What the task requires
Repeat exactly the lines below that lie between the line with "if off = 0 then 0x4D560768B0010000" and the line with "else if off < 0x40", counting both of those lines as part of the answer.

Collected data
-- ==== Sys2Proof/Machine/Regs.lean ====
section
/-! DEFINITION. The register space: reads, writes, doorbells, flags, event-queue windows, the ring region, the I3C target and
PERST# (15; 02 R31, R33, R37; 11 R336; 16 R433, R437). -/

namespace Sys2Proof.Machine

/-! ### Who reaches what -/

/-- A port's accesses are taken while its link is up; those of the management cores once firmware has started. -/
def regOpen (s : State) (src : Src) : Bool :=
  clocked s && match src with
    | .pcie p => decide (p < 4) && !linksOff s && (portMode s p != 0 || (s.sbu.stage == 0xF0 && p == 0))
    | .core => decide (7 ≤ s.sbu.stage) && s.sbu.stage != 0xF0

/-- Whether an access comes from a port. -/
def isPort (src : Src) (p : Nat) : Bool := src == .pcie p

def regErr (s : State) (src : Src) : State := setSrcFlag s src Fl.regErr
def doorbellErr (s : State) (src : Src) : State := setSrcFlag s src Fl.doorbellErr

/-! ### Event-queue windows (11 R336, 15 R407, R421) -/

/-- The 32 bytes of an event, as a number. -/
def eventNat (e : Event) : Nat :=
  e.time <<< 192 ||| e.object <<< 128 ||| e.arg <<< 64 ||| e.seq <<< 32 ||| e.status <<< 16 ||| e.unit <<< 12 ||| e.kind <<< 8
    ||| e.cause <<< 4 ||| e.sev

/-- Entries in the order they are read: the most severe first, the oldest of a severity first. -/
def readOrder (q : EvQueue) : List Event := sortBy (fun a b => decide (a.sev < b.sev)) q.entries

/-- The head entries: the next 64 to read, and those that have been shown. -/
def headSeqs (q : EvQueue) : List Nat :=
  ((readOrder q).take 64).map (·.seq) ++ q.shown.filter fun n => q.entries.any fun e => e.seq == n

/-- Queue 0 is read and popped by the management cores, another by its PORT. -/
def evServed (q : EvQueue) (k : Nat) (src : Src) : Bool := if k = 0 then src == .core else isPort src q.port

def setEvq (s : State) (k : Nat) (q : EvQueue) : State := { s with tsu := { s.tsu with evq := Tbl.set s.tsu.evq k q } }

/-- A read of offset 0 of a head window latches the next entry. -/
def latchHead (s : State) (k : Nat) (src : Src) : State :=
  let q := evqOf s k
  if !evServed q k src then s
  else match readOrder q with
    | [] => setEvq s k { q with latch := none }
    | e :: _ => setEvq s k { q with latch := some e, shown := if q.shown.contains e.seq then q.shown else q.shown ++ [e.seq] }

/-- A write to POP. -/
def popWrite (s : State) (k : Nat) (src : Src) (v : Nat) : State :=
  let q := evqOf s k
  let drop : Bool := match src with
    | .core => k != 0
    | .pcie _ => false
  if 8 ≤ k || drop then s
  else if evServed q k src && (headSeqs q).contains v then
    setEvq s k { q with entries := q.entries.filter (fun e => e.seq != v), shown := q.shown.filter (· != v) }
  else setEvq s k { q with popIgnored := (q.popIgnored + 1) % 2 ^ 32 }

/-- A register of a window: +0x00 is the next entry's, +0x08 to +0x18 the latched entry's. -/
def windowReg (s : State) (k r : Nat) (src : Src) : Nat :=
  let q := evqOf s k
  if !evServed q k src then 0
  else if r < 0x20 then (match if r = 0 then (readOrder q).head? else q.latch with
    | some e => eventNat e / 2 ^ (8 * r) % 2 ^ 64
    | none => 0)
  else if r = 0x28 then q.entries.length <<< 43 ||| q.popIgnored
  else if r = 0x30 then q.lost.getD 1 0 <<< 32 ||| q.lost.getD 0 0
  else if r = 0x38 then q.lost.getD 3 0 <<< 32 ||| q.lost.getD 2 0
  else 0

/-! ### Control registers as stored (15 R415) -/

def requestCtl (s : State) : Nat := s.rte.lingerMs <<< 54
def timerCtl (s : State) : Nat :=
  let t := s.cve.timers
  t.offer <<< 50 ||| t.receiptBase <<< 36 ||| t.receiptPerMib <<< 28 ||| t.probe <<< 18 ||| t.release <<< 4
def prefixCtl (s : State) : Nat := s.ppm.prefixCap <<< 40
def objectCtl (s : State) : Nat := s.ppm.objectCap <<< 40 ||| s.ppm.objectFlashCap <<< 16
def serviceCtl (s : State) : Nat := s.ppm.serviceFloor <<< 40 ||| s.ppm.staging <<< 16
def tierCtl (s : State) : Nat :=
  let t := s.tfm.ctl
  t.demoteLow <<< 54 ||| t.demoteHigh <<< 44 ||| t.promoteHeat <<< 40 ||| t.heatPeriod <<< 30 ||| t.migrateShare <<< 23
    ||| t.readRedirect <<< 9
def arrayCtl (s : State) : Nat :=
  let t := s.cax.ctl
  t.slowLimit <<< 54 ||| t.slowSteps <<< 50 ||| b2n t.autoExclude <<< 49 ||| t.maxExclude <<< 42 ||| t.idleGate <<< 30
    ||| t.minWork <<< 14
def attentionCtl (s : State) : Nat := s.att.stepTimeout <<< 54
def fabricCtl (s : State) : Nat :=
  let t := s.fbe.ctl
  t.reasm <<< 54 ||| t.rtoBase <<< 44 ||| t.retryLimit <<< 40 ||| t.memTimeout <<< 33 ||| t.ratePeriod <<< 27 ||| t.ai <<< 19
    ||| t.hai <<< 11 ||| t.minRate <<< 3
def plantCtl (s : State) : Nat :=
  let p := s.plc
  p.pumpDuty0 <<< 57 ||| p.pumpDuty1 <<< 50 ||| b2n p.chgEn <<< 49 ||| p.chgSet <<< 39 ||| b2n p.fwCooling <<< 38

/-- The plant cause register (15 R418). -/
def causeReg (s : State) : Nat :=
  s.pin.cause <<< 56 ||| s.pin.tripSensor <<< 48 ||| (min 3 (tripsHour s).length) <<< 40 ||| b2n s.pin.tripLock <<< 39
    ||| (s.pin.factoryStep % 128) <<< 32 ||| s.pin.restarts

def controlReg (s : State) (off : Nat) : Nat :=
  match (off - 0x3000) / 8 with
  | 0 => requestCtl s
  | 1 => timerCtl s
  | 2 => prefixCtl s
  | 3 => objectCtl s
  | 4 => serviceCtl s
  | 5 => tierCtl s
  | 6 => arrayCtl s
  | 7 => attentionCtl s
  | 8 => fabricCtl s
  | 9 => plantCtl s
  | 10 => causeReg s
  | 11 => s.rte.beats
  | _ => 0

/-! ### Reads (15 R406 to R422) -/

/-- Eight bytes of an ASCII string. -/
def versionWord (v : Bytes) (o : Nat) : Nat := subNat v o 8

def identReg (s : State) (off : Nat) : Nat :=
  if off = 0 then 0x4D560768B0010000
  else if off = 8 then s.sec.serial % 2 ^ 64
  else if off = 0x10 then s.sbu.stage <<< 56 ||| s.sbu.factorySvn <<< 32 ||| s.sbu.userSvn <<< 16 ||| s.sbu.minSvn
  else if off < 0x20 then 0
  else if off < 0x40 then versionWord s.sec.verFactory (off - 0x20)
  else if off < 0x60 then versionWord s.sec.verUser (off - 0x40)
  else versionWord s.sec.verFw (off - 0x60)

def statusReg (s : State) : Nat :=
  me s <<< 48 ||| s.hcu.role <<< 44 ||| s.hcu.pendingRole <<< 40 ||| s.mru.st.code <<< 36 ||| epochNum s <<< 16
    ||| b2n s.sbu.bootDone <<< 15 ||| b2n (s.sbu.bootDone && admissionOpen s) <<< 14 ||| b2n s.rte.lapsed <<< 13
    ||| b2n s.sbu.trial <<< 12 ||| s.sbu.bootedSlot <<< 10 ||| b2n s.plu.short <<< 9

def adminReg (s : State) (p : Nat) : AdminReg := Tbl.getD s.hcu.adminRegs p ⟨0, 0, 0, 0, 1, false⟩

/-- The interrupt and enable register of an admin ring, without IDLE. -/
def adminCtl (a : AdminReg) : Nat := a.vec <<< 48 ||| a.irqTime <<< 32 ||| a.irqCount <<< 16 ||| b2n a.enable

def adminIdle (s : State) (p : Nat) : Bool :=
  match Tbl.get s.hcu.rings p with
  | some R => R.outstanding.isEmpty && R.held.isEmpty && R.waiting.isNone
  | none => true

/-- One bit per arbiter identifier from `64 i` up. -/
def arbBits (s : State) (i : Nat) (f : Frozen → Bool) : Nat :=
  s.tsu.frozen.foldl (fun n kv => if kv.1 / 64 = i && f kv.2 then n ||| 2 ^ (kv.1 % 64) else n) 0

/-- The port whose copy of a per-port register an access names. -/
def portView (src : Src) (off : Nat) : Option Nat × Nat :=
  match src with
  | .pcie p => (some p, off)
  | .core =>
    if 0x100000 ≤ off && off < 0x200000 then (some ((off - 0x100000) / 0x40000), (off - 0x100000) % 0x40000) else (none, off)
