-- ==== Sys2Proof/Machine/Scrub.lean ====
section
/-! DEFINITION. The background scrub of HBM and SRAM (00 R4; 03 R57; 06 R172, R173; 08 R208, R240). -/

namespace Sys2Proof.Machine

/-- Where the scrubber finds SRAM (DESIGN CHOICE, log 45: the spec gives SRAM no addresses): the request table, then each
array's own 4 MiB, its local memory in the lower half. -/
def sramBase : Nat := 0x500000000000
def sramArrays : Nat := 0x500100000000

/-- The context whose share of an array holds local word `w`, and the word's place in the share: shares stand in rising
context number (log 45). -/
def shareOfWord (s : State) (a w : Nat) : Option (Nat × Nat) :=
  let held := (Tbl.keys s.cax.ctxs).filterMap fun id => (getCtx s id).bind fun x =>
    if bit x.mask a then some (id, shareLen x / 16) else none
  let step (st : Nat × Option (Nat × Nat)) (c : Nat × Nat) : Nat × Option (Nat × Nat) :=
    (st.1 + c.2, if st.1 ≤ w && w < st.1 + c.2 then some (c.1, w - st.1) else st.2)
  (held.foldl step (0, none)).2

/-- A word of an array's local memory is uncorrectable: it stays so until it is written whole (08 R208). -/
def spoilLocal (s : State) (a w : Nat) : State :=
  match shareOfWord s a w with
  | none => s
  | some cw =>
    let l := badWordsOf s cw.1 a
    if l.contains cw.2 then s else setBadWords s cw.1 a (cw.2 :: l)

/-- An uncorrectable SRAM word. A request-table entry fails, unless the pair holds it and it is written again from there (03
R57); a word of local memory stays uncorrectable; any other word of an array fails the array (08 R240). -/
def spoilSram (s : State) (addr : Nat) : State :=
  if addr < sramArrays then
    if s.mru.st == .paired then s else applyLoss s ((addr - sramBase) / 128) ⟨St.dataCheck, false, true⟩
  else
    let a := (addr - sramArrays) / 0x400000
    let o := (addr - sramArrays) % 0x400000
    if 96 ≤ a then s else if o < 0x200000 then spoilLocal s a (o / 16) else failArray s a

/-- An uncorrectable HBM word: its granule is lost. -/
def spoilHbm (s : State) (addr : Nat) : State :=
  let g := addr / 4096
  let s1 := addrEvent s Ec.uncorrected 1 St.dataCheck addr 0
  if (tmap s1 g).place = .hbm then loseAll false St.dataCheck [g] s1 else s1

/-- A word that a running DIAG_MEM_SCRUB counts, when its SCOPE names the memory. -/
def scrubCount (s : State) (addr : Nat) (corrected uncorrectable : Bool) : State :=
  let one (j : ScrubJob) : ScrubJob :=
    if bit j.scope (b2n (decide (sramBase ≤ addr))) then
      { j with corrected := j.corrected + b2n (corrected && !uncorrectable), bad := j.bad + b2n uncorrectable }
    else j
  { s with tfm := { s.tfm with scrub := s.tfm.scrub.map one } }

/-- SCRUB_PASS: the scrubber reads one word. A corrected word is written back, which changes nothing that is read. -/
def execScrubPass (addr : Nat) (corrected uncorrectable : Bool) (s : State) : Host.Outcome State Fault Refusal :=
  .next <| commit s <|
    let s1 := scrubCount s addr corrected uncorrectable
    if !uncorrectable then s1 else if sramBase ≤ addr then spoilSram s1 addr else spoilHbm s1 addr

end Sys2Proof.Machine
end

Solution to this exercise
  if off = 0 then 0x4D560768B0010000
  else if off = 8 then s.sec.serial % 2 ^ 64
  else if off = 0x10 then s.sbu.stage <<< 56 ||| s.sbu.factorySvn <<< 32 ||| s.sbu.userSvn <<< 16 ||| s.sbu.minSvn
  else if off < 0x20 then 0
  else if off < 0x40 then versionWord s.sec.verFactory (off - 0x20)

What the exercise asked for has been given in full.